**Input data:**
-- ==== Sys2Proof/Machine/Ops.lean ====
section
/-!
DEFINITION. The named operations that every family shares: event counters (spec/17), raising a fault source (R322 to
R324), ports, packet origination (R38, R43, R44, R419), message contexts (R52 to R57) and accesses to the tensor store
(R31 to R34, R273, R274, R281).
-/

namespace Sys2Proof.Machine

/-- The outcome of a command of this block: always a next state. -/
abbrev Out := Host.Outcome State Fault Refusal

/-! ## Power, halt and grade -/

/-- FCO_HALT.LATCHED (R330). -/
def latched (s : State) : Bool := bit (s.regN 0x200018) 0

/-- The chip is held in reset by a rail (R408), or by a pin, which a latched halt does not heed (R330, R341, R399). -/
def held (s : State) : Bool := !s.pins.railsOk || (!latched s && (!s.pins.rstN || s.pins.testEn))

/-- The fabric side runs: not held in reset and no latched halt. -/
def coreOn (s : State) : Bool := !held s && !latched s

/-- GLB_STOP_INFO.SEEN: the switch is halted (R329). -/
def halted (s : State) : Bool := bit (s.regN 0x58) 48

/-- GLB_BOOT_STATUS.STATE. -/
def bootState (s : State) : Nat := s.field 0xA0 3 0

/-- Engine `n` is present (R2). -/
def present (s : State) (n : Nat) : Bool := enginePresent s.fuses n

/-- The switch's own X, Y and Z (GLB_PLACE.COORD). -/
def ownSw (s : State) : Nat := s.field 0x20 17 0

/-- Dimension of axis `a` (RTE_DIMS). -/
def dimAxis (s : State) (a : Nat) : Nat := s.field 0x2000004 (8 * a + 6) (8 * a)

/-- CONV_INF as it reads now (R173). -/
def convInfNow (s : State) : Bool := bit (s.regN 0x80) 0

/-! ## Event counters -/

/-- Qualifiers a source's family carries: (defined, PORT, TC, GROUP) (Table 17.1). -/
def ecbFamily (src : Nat) : Bool × Bool × Bool × Bool :=
  let has (lo hi : Nat) := decide (lo ≤ src) && decide (src ≤ hi)
  if has 0x001 0x005 then (true, false, false, false)
  else if has 0x010 0x01C || has 0x020 0x02F || has 0x040 0x045 || has 0x050 0x056 then (true, true, true, false)
  else if has 0x030 0x038 then (true, true, false, false)
  else if has 0x060 0x075 || has 0x080 0x091 then (true, true, true, true)
  else if has 0x0A0 0x0B1 || has 0x0C0 0x0CB then (true, true, true, false)
  else if has 0x0D0 0x0FF then (true, false, false, false)
  else if has 0x100 0x11F then (decide ((src - 0x100) / 8 ≠ (src - 0x100) / 2 % 4), false, false, false)
  else if has 0x200 0x3FF then (true, false, false, false)
  else (false, false, false, false)

/-- ECB_SEL_k.QBAD for a select word (R384). -/
def ecbBad (sel : Nat) : Bool :=
  let (d, p, t, g) := ecbFamily (bits sel 9 0)
  !d || (bit sel 11 && !p) || (bits sel 25 18 != 0xFF && !t) || (bit sel 26 && !g)

/-- An occurrence with these attributes matches a select word (R384). -/
def ecbMatch (sel src : Nat) (port tc grp : Option Nat) : Bool :=
  bit sel 10 && bits sel 9 0 == src && !ecbBad sel &&
  (!bit sel 11 || port == some (bits sel 17 12)) &&
  (bits sel 25 18 == 0xFF || (match tc with | some t => bit sel (18 + t) | none => false)) &&
  (!bit sel 26 || grp == some (bits sel 38 27))

/-- Adds `n` to counter `k`; a wrap sets its overflow bit (R382). -/
def ecbAdd (csr : Tab W64) (k n : Nat) : Tab W64 :=
  let v := (tabOr csr (0x302000 + 8 * k) 0).toNat + n
  let csr := tabSet csr (0x302000 + 8 * k) (BitVec.ofNat 64 v)
  if v < 2 ^ 64 then csr
  else tabSet csr (0x300040 + k / 64 * 8) (tabOr csr (0x300040 + k / 64 * 8) 0 ||| BitVec.ofNat 64 (2 ^ (k % 64)))

/-- What an occurrence adds to the counters: to each that runs under a select it matches (R382, R384). -/
def ecbStep (csr : Tab W64) (t : Tab Nat) (o : Occ) : Tab Nat :=
  (csr.filter (fun e => decide (0x301000 ≤ e.1) && decide (e.1 < 0x301800) && e.1 % 8 == 0 &&
    ecbMatch e.2.toNat o.src o.port o.tc o.grp)).foldl (fun t e => tabAdd t ((e.1 - 0x301000) / 8) o.n) t

/-- What the events of a cycle add to the counters, under RUN and the selects as they stand at its end (R382, R383). -/
def ecbSteps (csr : Tab W64) (evts : List Occ) : Tab Nat :=
  if bit (tabOr csr 0x300000 1).toNat 0 then evts.foldl (ecbStep csr) [] else []

/-- Increments added to the counters. -/
def ecbAddAll (csr : Tab W64) (t : Tab Nat) : Tab W64 := t.foldl (fun c e => ecbAdd c e.1 e.2) csr

/-- The register file with every event of the cycles before the present one added (R387). -/
def ecbFull (s : State) : Tab W64 := s.ecbPend.foldl (fun c e => ecbAddAll c e.2) s.csr

/-- `n` occurrences of event source `src` with the attributes it carries, in the present cycle (R382).
(DESIGN CHOICE, notes/assumptions/14.md) -/
def count (src n : Nat) (port tc grp : Option Nat) (s : State) : State :=
  { s with evts := if n = 0 then s.evts else s.evts ++ [⟨src, n, port, tc, grp⟩] }

/-- The end of a CCLK cycle at the ECB: what the events of the cycle add is fixed, and what those of 16 cycles before add is
added (R383). (DESIGN CHOICE, notes/assumptions/14.md) -/
def ecbEndCycle (s : State) : State :=
  let t := ecbSteps s.csr s.evts
  let pend := if t.isEmpty then s.ecbPend else s.ecbPend ++ [(s.now, t)]
  { s with
    evts := []
    csr := (pend.filter (fun e => decide (e.1 + 16 ≤ s.now))).foldl (fun c e => ecbAddAll c e.2) s.csr
    ecbPend := pend.filter (fun e => decide (s.now < e.1 + 16)) }

/-- An event at a port for a packet. -/
def countPkt (src port : Nat) (p : Packet) (s : State) : State := count src 1 (some port) (some p.tc) none s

**Problem to solve:** Can you repeat, word for word, every line above from the one containing "Dimension of axis" down to the one containing "let (d, p, t, g)", including both?

**Solution:**
/-- Dimension of axis `a` (RTE_DIMS). -/
def dimAxis (s : State) (a : Nat) : Nat := s.field 0x2000004 (8 * a + 6) (8 * a)

/-- CONV_INF as it reads now (R173). -/
def convInfNow (s : State) : Bool := bit (s.regN 0x80) 0

/-! ## Event counters -/

/-- Qualifiers a source's family carries: (defined, PORT, TC, GROUP) (Table 17.1). -/
def ecbFamily (src : Nat) : Bool × Bool × Bool × Bool :=
  let has (lo hi : Nat) := decide (lo ≤ src) && decide (src ≤ hi)
  if has 0x001 0x005 then (true, false, false, false)
  else if has 0x010 0x01C || has 0x020 0x02F || has 0x040 0x045 || has 0x050 0x056 then (true, true, true, false)
  else if has 0x030 0x038 then (true, true, false, false)
  else if has 0x060 0x075 || has 0x080 0x091 then (true, true, true, true)
  else if has 0x0A0 0x0B1 || has 0x0C0 0x0CB then (true, true, true, false)
  else if has 0x0D0 0x0FF then (true, false, false, false)
  else if has 0x100 0x11F then (decide ((src - 0x100) / 8 ≠ (src - 0x100) / 2 % 4), false, false, false)
  else if has 0x200 0x3FF then (true, false, false, false)
  else (false, false, false, false)

/-- ECB_SEL_k.QBAD for a select word (R384). -/
def ecbBad (sel : Nat) : Bool :=
  let (d, p, t, g) := ecbFamily (bits sel 9 0)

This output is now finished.